### SOURCE MATERIAL
-- ==== Sys2Proof/Machine/Frames.lean ====
section
/-!
DEFINITION. Windows (R130, R139, R146), the frame table and its validation (R126 to R128), contracts and theirs (R84 to R92), the major-frame
boundary (R91), quota exhaustion (R163), guest reset (R94 to R97).
-/
namespace Sys2Proof.Machine

/-! ## Window starts and ends -/

/-- R155: the buckets of a VNPU may trap again. -/
def clearTraps (s : State) (p : Nat → Bool) : State :=
  { s with buckets := s.buckets.map fun e => if p (e.1 % 32) then (e.1, { e.2 with trapped := false }) else e }

/-- R139: when both banks of a core hold runnable teams at a window start, bank A runs first. -/
def bankAFirst (s : State) (cores : List Nat) : State :=
  cores.foldl (fun t k =>
    if runnable (ctxAt t (2 * k)) && (ctxAt t (2 * k + 1)).drain == .off then modCore t k fun x => { x with bank := 0 } else settleBank t k) s

/-- WINDOW_START (R130, R139, R140, R155). Without firmware no team that has stopped runs again (R76). -/
def execWindowStart (i : Nat) (s : State) : Outcome :=
  .next <|
    match windowAt s i with
    | none => s
    | some w =>
      if !windowActive s w then s
      else
        let cores := windowCores w
        let s1 := clearTraps s fun v => serves s i w v
        post (bankAFirst (if s.fw.mode == .dead then s1 else resumeCores s1 cores) cores) (.dispatchDecision i)

/-- R163: an exhausted class A VNPU's teams meet the exhaustion at their window's end; those of a linked launch stop together. -/
def quotaNotice (s : State) (c : Nat) : State :=
  let x := ctxAt s c
  if (vnpuAt s x.v).exhausted && classOf s x.v == 1 && (x.phase == .running || x.phase == .loading) then
    (if x.linked then residentOf s x.launch else [c]).foldl (fun t d => modCtx t d fun y => if y.phase == .running then { y with pend27 := true } else y) s
  else s

/-- R139: the teams of a core that do not continue stop. -/
def endOnCore (s : State) (k : Nat) : State :=
  [2 * k, 2 * k + 1].foldl (fun t c =>
    if onItsWay (ctxAt t c) && !servedHere t c then stopWithMates (quotaNotice t c) c else t) s

/-- R25, R146: retirements that waited for a class A window's end. -/
def wakeRetirements (s : State) (cores : List Nat) : State :=
  s.mgmt.pending.foldl (fun t e => if cores.contains e.1 then postArg t .coreRetirement { noArg with n := e.1, flag := e.2 } else t) s

/-- WINDOW_END (R137, R139): `nums` names the cores of the window when its table is no longer in force. -/
def execWindowEnd (i : Nat) (s : State) : Outcome :=
  let cores := if s.run.arg.nums.isEmpty then (match windowAt s i with | some w => windowCores w | none => []) else s.run.arg.nums.filter (· < 96)
  .next <|
    let s1 := modFrame s fun f => { f with holds := mdel f.holds i, idle := f.idle.filter fun e => e.1 != i }
    wakeRetirements (cores.foldl (fun t k => settleBank (endOnCore t k) k) s1) cores

/-- CLASS_A_STOP (R146): START − 4,000 of window i of the tables in force, or, with `flag`, of the coming ones. -/
def execClassAStop (i : Nat) (s : State) : Outcome :=
  let t := if s.run.arg.flag then comingTables s else s
  .next <|
    match windowAt t i with
    | none => s
    | some w =>
      if !classAWindow t i w then s
      else
        let cores := windowCores w
        let go := fun (u : State) (c : Nat) =>
          let x := ctxAt u c
          if x.phase == .empty || serves t i w x.v then u
          else
            let u1 := stopWithMates u c
            modCtx u1 c fun y => if willStop y then { y with evict := true } else y
        cores.foldl (fun u k => go (go u (2 * k)) (2 * k + 1)) s

/-! ## The frame table (R126 to R128) -/

def windowOf (b : List Byte) : Window :=
  { start := fieldAt b 0 4, len := fieldAt b 4 4, cores := BitVec.ofNat 96 (fieldAt b 8 12), owner := fieldAt b 20 1 % 32,
    shared := nbits (fieldAt b 20 1) 7 7 == 1, valid := fieldAt b 21 1 % 2 == 1 }

/-- The records that GO has submitted (R126). -/
def frameRecords (s : State) : List (List Byte) := (List.range 32).map fun i => readBytes s.frame.submitted.2 (32 * i) 32

def recordReserved (s : State) (b : List Byte) : Bool :=
  nbits (fieldAt b 20 1) 6 5 != 0 || fieldAt b 21 1 / 2 != 0 || !allZero ((b.drop 22).take 10) || decide (s.numVFs < fieldAt b 20 1 % 32) ||
    (nbits (fieldAt b 20 1) 7 7 == 1 && fieldAt b 20 1 % 32 != 0)

def windowsMeet (a b : Window) : Bool :=
  a.cores &&& b.cores != 0 && decide (a.start < b.start + b.len ∧ b.start < a.start + a.len)

/-- The lowest valid window that a check fails. -/
def firstBad (ws : List (List Byte × Window)) (p : Nat → List Byte → Window → Bool) : Option Nat :=
  ((ws.zipIdx).find? fun e => e.1.2.valid && p e.2 e.1.1 e.1.2).map (·.2)

/-- R128: the code of the first check that fails, and its lowest window. -/
def frameCheck (s : State) : Nat × Nat :=
  let ws := (frameRecords s).map fun b => (b, windowOf b)
  let bad := fun p => firstBad ws p
  if s.frame.submitted.1 < 100 ∨ 10000 < s.frame.submitted.1 then (1, 0)
  else match bad fun _ b _ => recordReserved s b with
    | some i => (2, i)
    | none => match bad fun _ _ w => decide (w.len < 5000 ∨ s.frame.submitted.1 * 1000 < w.start + w.len) with
      | some i => (3, i)
      | none => match bad fun i _ w => (ws.zipIdx).any fun e => e.2 != i && e.1.2.valid && windowsMeet w e.1.2 with
        | some i => (4, i)
        | none => match bad fun _ _ w => (windowCores w).any fun c => (clusterAt s (clusterOf c)).gstate != 0 with
          | some i => (5, i)
          | none => (0, 0)

/-- FT_CTL_GO (R126): FT_REC and FT_FRAME are submitted as they stand; ignored while a validation is under way, and in recovery (R63). -/
def execFtCtlGo (s : State) : Outcome :=
  .next (if s.frame.busy || s.contracts.busy || inert s then s
    else post (modFrame s fun f => { f with busy := true, submitted := (f.frame, f.table) }) .frameTableValidated)

/-- FRAME_TABLE_VALIDATED (R90, R128): by the active complex, so not without firmware (R76). -/
def execFrameTableValidated (s : State) : Outcome :=
  .next <|
    if !s.frame.busy || s.fw.mode == .dead then s
    else
      let r := frameCheck s
      let s1 := modFrame s fun f =>
        { f with busy := false, done := true, code := r.1, win := r.2,
                 staged := if r.1 = 0 then some (f.submitted.1, (frameRecords s).map windowOf) else f.staged,
                 lastDone := if r.1 = 0 then s.tick.toNat else f.lastDone }
      raise s1 0 57

/-! ## Contracts (R84 to R90) -/

def ctClass (b : List Byte) : Nat := fieldAt b 1 1
def ctWays (b : List Byte) : Nat := fieldAt b 4 2
def ctOcc (b : List Byte) : Nat := fieldAt b 6 2
def ctWin (b : List Byte) : Nat := fieldAt b 8 4
def ctIRate (b : List Byte) : Nat := fieldAt b 16 4
def ctIDepth (b : List Byte) : Nat := fieldAt b 20 4
def ctMRate (b : List Byte) : Nat := fieldAt b 24 4
def ctMDepth (b : List Byte) : Nat := fieldAt b 28 4
def ctMode (b : List Byte) : Nat := fieldAt b 32 1
def ctQuota (b : List Byte) : Nat := fieldAt b 40 6
def isAB (b : List Byte) : Bool := ctClass b == 1 || ctClass b == 2

/-- R89: the contracts in force under every accepted submission for the coming boundary, but those of VNPU v. -/
def stagedOthers (s : State) (v : Nat) : List (List Byte) := ((withStaged s).contracts.inForce.filter fun e => e.1 != v).map (·.2.bytes)

def ctReserved (b : List Byte) : Bool :=
  nbits (fieldAt b 2 1) 6 2 != 0 || fieldAt b 3 1 != 0 || fieldAt b 12 4 != 0 || nbits (ctMode b) 7 4 != 0 || fieldAt b 33 7 != 0 ||
    !allZero ((b.drop 46).take 18) || decide (4 ≤ ctClass b)

/-- R89 code 0x04. -/
def waysBad (b : List Byte) (others : List (List Byte)) : Bool :=
  let abs := (others.filter isAB) ++ (if isAB b then [b] else [])
  (isAB b && (ctWays b == 0 || (others.filter isAB).any fun o => ctWays o &&& ctWays b != 0)) || (ctClass b == 3 && ctWays b != 0) ||
    decide (popcount64 (BitVec.ofNat 64 (65535 - abs.foldl (fun a o => a ||| ctWays o) 0)) < 2)

/-- The staged frame table. -/
def stagedView (s : State) : List Window := match s.frame.staged with | some t => t.2 | none => s.frame.view
def stagedLen (s : State) : Nat := match s.frame.staged with | some t => t.1 | none => s.frame.len

/-- R89 code 0x06. -/
def windowsBad (s : State) (v : Nat) (b : List Byte) (others : List (List Byte)) : Bool :=
  ctWin b == 0 || (isAB b && others.any fun o => ctWin o &&& ctWin b != 0) || (ctClass b == 3 && (others.filter isAB).any fun o => ctWin o &&& ctWin b != 0) ||
    (List.range 32).any fun i => nbits (ctWin b) i i == 1 &&
      match (stagedView s)[i]? with
      | some w => !(w.valid && (if w.shared then ctClass b == 3 else w.owner == v))
      | none => true

/-- R84, R89 code 0x07. -/
def ratesBad (b : List Byte) : Bool :=
  decide (ctIRate b < 1 ∨ 10240 < ctIRate b ∨ ctIDepth b < max 64 (ctIRate b) ∨ 16777216 < ctIDepth b ∨ ctMRate b < 1 ∨ 4096 < ctMRate b ∨
    ctMDepth b < max 64 (ctMRate b) ∨ 16777216 < ctMDepth b) || ctMode b % 4 == 0 || ctMode b / 4 % 4 == 0

/-- R88: CT_EMAX of the running firmware's power tables. -/
def emaxNow (s : State) : Nat := (Config.emax (BitVec.ofNat 32 s.fw.fwver)).toNat

/-- R89 code 0x0A: PWR_CAP × the frame length, in 1/16 nJ. -/
def energyBound (s : State) : Nat := s.pwrCap * stagedLen s * 160000

def anyRing (s : State) (v : Nat) : Bool := (vnpuAt s v).rings.any fun e => e.2.en

def classInForce (s : State) (v : Nat) : Nat := match mfind s.contracts.inForce v with | some c => ctClass c.bytes | none => 0

/-- R89: the code of the first check that fails. -/
def contractCheck (s : State) (b : List Byte) : Nat :=
  let v := fieldAt b 0 1
  let others := stagedOthers s v
  let sum := fun (f : List Byte → Nat) (l : List (List Byte)) => l.foldl (fun a o => a + f o) 0
  let before := (withStaged s).contracts.inForce.foldl (fun a e => a + ctQuota e.2.bytes) 0
  let after := sum ctQuota (b :: others)
  if v = 0 ∨ s.numVFs < v then 0x01
  else if ctReserved b then 0x02
  else if ctClass b = 0 then (if classInForce s v ≠ 0 ∧ anyRing s v then 0x0B else 0)
  else if ctClass b = 1 ∧ (fieldAt b 2 1 % 4 ≠ 0 ∨ nbits (fieldAt b 2 1) 7 7 ≠ 1) then 0x03
  else if waysBad b others then 0x04
  else if (32768 < ctOcc b ∧ ctOcc b ≠ 0xFFFF) ∨ (isAB b ∧ ctOcc b ≠ 0xFFFF) then 0x05
  else if windowsBad s v b others then 0x06
  else if ratesBad b then 0x07
  else if 4096 < sum ctMRate (b :: others) then 0x08
  else if ctQuota b ≤ emaxNow s then 0x09
  else if energyBound s < after ∧ before < after then 0x0A
  else if classInForce s v ≠ ctClass b ∧ anyRing s v then 0x0B
  else 0

/-- CT_CTL_GO (R88): the record is submitted as it stands; ignored while BUSY is 1, and in recovery (R63). -/
def execCtCtlGo (s : State) : Outcome :=
  .next (if s.contracts.busy || inert s then s else post (modContracts s fun c => { c with busy := true, submitted := readBytes c.record 0 64, vnpu := (readByte c.record 0).toNat }) .contractValidated)

/-- CONTRACT_VALIDATED (R88 to R90): by the active complex, so not without firmware (R76). -/
def execContractValidated (s : State) : Outcome :=
  .next <|
    if !s.contracts.busy || s.fw.mode == .dead then s
    else
      let b := s.contracts.submitted
      let code := contractCheck s b
      let s1 := modContracts s fun c =>
        { c with busy := false, done := true, code := code,
                 staged := if code = 0 then mput c.staged (fieldAt b 0 1) (if ctClass b = 0 then none else some { bytes := b, emax := emaxNow s }) else c.staged,
                 lastDone := if code = 0 then s.tick.toNat else c.lastDone }
      mirrorTable (raise s1 0 58)

/-! ## Ending a VNPU's work (R92, R94) -/

/-- R94 step 7: what the VNPU's teams hold on a core is zeroed: allotments, sets, output buffers. -/
def zeroHoldings (s : State) (v : Nat) : State :=
  let gran := fun (core : Nat) => ((ctxAt s (2 * core)).gran.filter fun _ => (ctxAt s (2 * core)).v == v && (ctxAt s (2 * core)).phase != .empty) ++
    ((ctxAt s (2 * core + 1)).gran.filter fun _ => (ctxAt s (2 * core + 1)).v == v && (ctxAt s (2 * core + 1)).phase != .empty)
  { s with cores := s.cores.map fun e => (e.1, { e.2 with
      scratch := (gran e.1).foldl zeroGranule e.2.scratch
      accs := e.2.accs.map fun a => match a.2.owner with | some o => if o.v = v then (a.1, { freshSet with lastV := v }) else a | none => a }) }

/-- R94 step 5: the VNPU's dirty lines are written back; then its lines are gone. -/
def dropSlices (s : State) (v : Nat) : State :=
  let s1 := s.slices.foldl (fun t e => e.2.foldl (fun u l => if l.owner == v then writeback u l else u) t) s
  { s1 with slices := s1.slices.map fun e => (e.1, e.2.filter fun l => l.owner != v) }

/-- R94 step 6: the VNPU's translations are gone from every TLB, locked ones too. -/
def dropTlbs (s : State) (v : Nat) : State :=
  let f := fun (l : List TlbEntry) => l.filter fun e => e.v != v
  modXlate { s with cores := s.cores.map fun e => (e.1, { e.2 with tlb := f e.2.tlb }) } fun t => { t with l2 := t.l2.map fun e => (e.1, f e.2) }

def launchesOfV (s : State) (v : Nat) : List Nat := (s.launches.filter fun e => e.2.v == v).map (·.1)

/-- R94 steps 2 to 7: packets, teams, commands, lines, translations, holdings. No record is written. -/
def endVnpuWork (s : State) (v : Nat) : State :=
  let s1 := (List.range 16).foldl (fun t q => abandonQueue t v q) s
  let s2 := (launchesOfV s1 v).foldl (fun t l => endLaunch t l none) (zeroHoldings s1 v)
  zeroHoldings (dropTlbs (dropSlices s2 v) v) v

/-- R94 step 8: ring and logical-queue registers and CHG take their reset values; record counts start again (R51, R205, R206). -/
def resetVnpu (s : State) (v : Nat) : State :=
  modVnpu s v fun x => { x with rings := [], queues := [], chg := false, tfcnt := 0, mpcnt := 0, mccnt := 0 }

### WORK INSTRUCTION
Look through the entries above. Extract each line with the word "classInForce".

### RESULT FOR THIS EXERCISE
def classInForce (s : State) (v : Nat) : Nat := match mfind s.contracts.inForce v with | some c => ctClass c.bytes | none => 0
  else if ctClass b = 0 then (if classInForce s v ≠ 0 ∧ anyRing s v then 0x0B else 0)
  else if classInForce s v ≠ ctClass b ∧ anyRing s v then 0x0B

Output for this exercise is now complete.